Any human given power will eventually abuse that power if given the opportunity to do so.  Any human.  Let that sink in, because every argument for the “necessity” of government invariably ignores it.  Every single official, every single cop, every single judge, every single representative.  Every tax collector, inspector, legislator, minister, noble and king.  All of them, to a man, will abuse his authority if given the opportunity to do so; obviously, the solution is to limit and check the power of every single government actor and every group of actors so as to remove that opportunity.  But that is not what we do; in fact, the tendency is to do the opposite, increasing the power and decreasing the accountability of officials until we arrive at the situation illustrated every week in my TW3 and Links columns.  Nor are we satisfied with giving this kind of power to “official” authorities; oh no.  The human desire to be controlled by people who know absolutely nothing about them as individuals is unsatisfied with having the boots of elected officials, appointed officials, bureaucrats, hirelings and henchmen on their faces and bodies; they must also invite a host of ministers, gurus, celebrities, bosses, academics and other Pillars of the Community to stomp on their genitalia as well.
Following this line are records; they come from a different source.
/-! ### Scratch -/

def Frame.bank (f : Frame) (i : Nat) : Bank := match f.banks.find? fun e => e.1 == bankOf f.rope i with | some e => e.2 | none => Bank.reset
/-- A byte of the saved scratch, token and bank trap records included (R335, R394). -/
def Frame.scratchByte (f : Frame) (off : Nat) : BitVec 8 :=
  let pick := fun (w : Word) => w.extractLsb' (8 * (off % 8)) 8
  if 0x7FF00 ≤ off then pick ((f.leader.tok ((off - 0x7FF00) / 32)).dw (off % 32 / 8))
  else if 0x7FB00 ≤ off then
    pick (trapDw (f.bank ((off - 0x7FB00) / 32)) (off % 32 / 8))
  else memByte f.leader.scratch off
def Frame.onBank (f : Frame) (i : Nat) (g : Bank → Bank) : Frame :=
  { f with banks := f.banks.map fun e => if e.1 = bankOf f.rope i then (e.1, g e.2) else e }
/-- A token record with its doubleword `k` replaced (Table 15.3). -/
def Token.put (t : Token) (k : Nat) (w : Word) : Option Token :=
  let st : List TokSt := [.idle, .queued, .running, .suspended, .done, .fault]
  match k with
  | 0 => if bits w 15 11 = 0 ∧ bits w 7 3 = 0 ∧ bits w 10 8 < 5 then (st[bits w 2 0]?).map fun x =>
           { t with st := x, kind := bits w 10 8, code := bits w 23 16, cause := bits w 31 24, seq := bits w 63 32 } else none
  | 1 => some { t with prog := w.toNat }
  | 2 => some { t with idx := w }
  | _ => some { t with aux := w }
/-- The trap record of a bank with its doubleword `k` replaced (Table 18.2): V says whether the trap is pending or the last one handled. -/
def putTrapDw (b : Bank) (k : Nat) (w : Word) : Option Bank :=
  let none_ : BankTrap := { cause := .illegal, disp := 0, tpc := 0, tval := 0, telem := 0, kind := .instr, seen := false }
  let t := (b.trap.orElse fun _ => b.lastTrap).getD none_
  let keep := fun (x : BankTrap) => some (if b.trap.isSome then { b with trap := some x } else { b with lastTrap := some x })
  match k with
  | 0 => if bits w 62 10 ≠ 0 then none else (causeOf (bits w 7 0)).map fun c =>
      let d := BitVec.ofNat 2 (bits w 9 8)
      if bit w 63 then { b with trap := some { t with cause := c, disp := d }, lastTrap := none, disp := d }
      else { b with trap := none, lastTrap := some { t with cause := c, disp := 0 }, disp := d }
  | 1 => keep { t with tpc := w }
  | 2 => keep { t with tval := w }
  | _ => keep { t with telem := w }
/-- The doubleword of scratch at offset `off`. -/
def scratchDw (off : Nat) : ImageDw :=
  { get := fun f => BitVec.ofNat 64 (leNat ((List.range 8).map fun k => f.scratchByte (off + k)))
    put := fun f w =>
      if 0x7FF00 ≤ off then
        let t := (off - 0x7FF00) / 32
        ((f.leader.tok t).put (off % 32 / 8) w).map fun x => f.onLeader fun l => l.setTok t x
      else if 0x7FB00 ≤ off then
        let i := (off - 0x7FB00) / 32
        (putTrapDw (f.bank i) (off % 32 / 8) w).map fun x => f.onBank i fun _ => x
      else some (f.onLeader fun l => { l with scratch := memPut l.scratch off (leBytes 8 w.toNat) }) }

/-! ### Banks -/

/-- A register's status from a row status word (Table 5.3); none when the word breaks it. -/
def Slot.ofStatus (sl : Slot) (w : Word) : Option Slot :=
  let st : List RowSt := [.closed, .opening, .openClean, .openDirty, .commitPending, .closing]
  if bits w 14 3 ≠ 0 ∨ bits w 16 15 = 3 ∨ bits w 22 21 = 3 then none
  else (st[bits w 2 0]?).map fun x => { sl with
    st := x, ctx := bits w 63 54, inn := bits w 53 40, row := bits w 39 30, cr := bits w 24 23, pub := bits w 22 21, wp := bit w 20, sw := bit w 19
    ds := bit w 18, cc := bit w 17, cw := bits w 16 15 }
/-- The status word of slot `k` of rope bank `i`: of a register recorded as open, else 0. -/
def statusDw (i k : Nat) : ImageDw :=
  let mine := fun (f : Frame) (e : Nat × Nat × Slot) => e.1 == bankOf f.rope i && e.2.1 == k
  { get := fun f => match f.openRows.find? (mine f) with | some e => e.2.2.status | none => 0
    put := fun f w => (((f.openRows.find? (mine f)).map fun e => e.2.2).getD Slot.reset).ofStatus w |>.map fun sl =>
      { f with openRows := f.openRows.filter (fun e => !mine f e) ++ (if sl.st = .closed ∨ sl.st = .closing then [] else [(bankOf f.rope i, k, sl)]) } }
/-- Doubleword `i` of bank `j`'s part: VT, VL, flags, bank PC, RESUME, loop stack, length queue, status words, y1 to y15, p1 to p7. -/
def bankDw (j i : Nat) : Option ImageDw :=
  let b := fun (f : Frame) => f.bank j
  let set := fun (f : Frame) (g : Bank → Bank) => some (f.onBank j g)
  if i = 0 then some { get := fun f => (b f).vt, put := fun f w => if vtLegal (b f).vt w then set f fun x => { x with vt := w } else none }
  else if i = 1 then some { get := fun f => BitVec.ofNat 64 (b f).vl, put := fun f w => if w.toNat ≤ 12288 then set f fun x => { x with vl := w.toNat } else none }
  else if i = 2 then some { get := fun f => BitVec.ofNat 64 ((b f).fflags.toNat + if (b f).vxsat then 32 else 0)
                            put := fun f w => if w.toNat < 64 then set f fun x => { x with fflags := w.setWidth 5, vxsat := bit w 5 } else none }
  else if i = 3 then some
    { get := fun f => BitVec.ofNat 64 ((b f).at_.2 * 2 ^ 22 + (b f).at_.1 % 2 ^ 22)
      put := fun f w => if bits w 63 28 ≠ 0 then none else
        set f fun x => match x.run with
          | some r => { x with run := some { r with desc := bits w 21 0, wpos := bits w 27 22 } }
          | none => { x with bpc := (bits w 21 0, bits w 27 22) } }
  else if i = 4 then some { get := fun f => BitVec.ofNat 64 ((if (b f).resume.1 then 65536 else 0) + (b f).resume.2 % 65536)
                            put := fun f w => if bits w 63 17 = 0 then set f fun x => { x with resume := (bit w 16, bits w 15 0) } else none }
  else if i < 18 then some (stackDw 6 (fun e => BitVec.ofNat 64 (e.last * 64 + e.start))
    (fun w => if bits w 63 12 = 0 then some (bits w 5 0, bits w 11 6) else none) (fun f => (b f).loops) (fun f ls => f.onBank j fun x => { x with loops := ls })
    (i - 5))
  else if i = 18 then some { get := fun f => BitVec.ofNat 64 (b f).lq.length
                             put := fun f w => if 16 < w.toNat then none else set f fun x => { x with lq := (x.lq ++ List.replicate 16 0).take w.toNat } }
  else if i < 35 then some
    { get := fun f => BitVec.ofNat 64 ((b f).lq.getD (i - 19) 0)
      put := fun f w => if (b f).lq.length ≤ i - 19 then (if w = 0 then some f else none)
        else if w.toNat ≤ 12288 then set f fun x => { x with lq := x.lq.set (i - 19) w.toNat } else none }
  else if i < 43 then some (statusDw j (i - 35))
  else if i < 58 then some { get := fun f => (b f).yr (i - 42), put := fun f w => set f fun x => x.yw (i - 42) w }
  else if i < 58 + 7 * 192 then
    let p := (i - 58) / 192 + 1
    let q := (i - 58) % 192
    some { get := fun f => ((b f).pr p).extractLsb' (64 * q) 64, put := fun f w => set f fun x => x.pw p (putBits (x.pr p) (64 * q) 64 w.toNat) }
  else none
That last metaphor was not merely chosen for shock value; humans, as I said at the beginning, are animals, so although most do use their power for rational (if wrongful) purposes like enriching themselves or destroying their enemies, they also tend to use it for feeding their appetites:

…a minister…is facing 59 counts of first-degree sexual assault in cases against girls…as young as 13…Victor Barnard [led]…a cult-like faith community in central Minnesota…[and told girls he] chose [to rape that they were] to be “sacrificed to God”…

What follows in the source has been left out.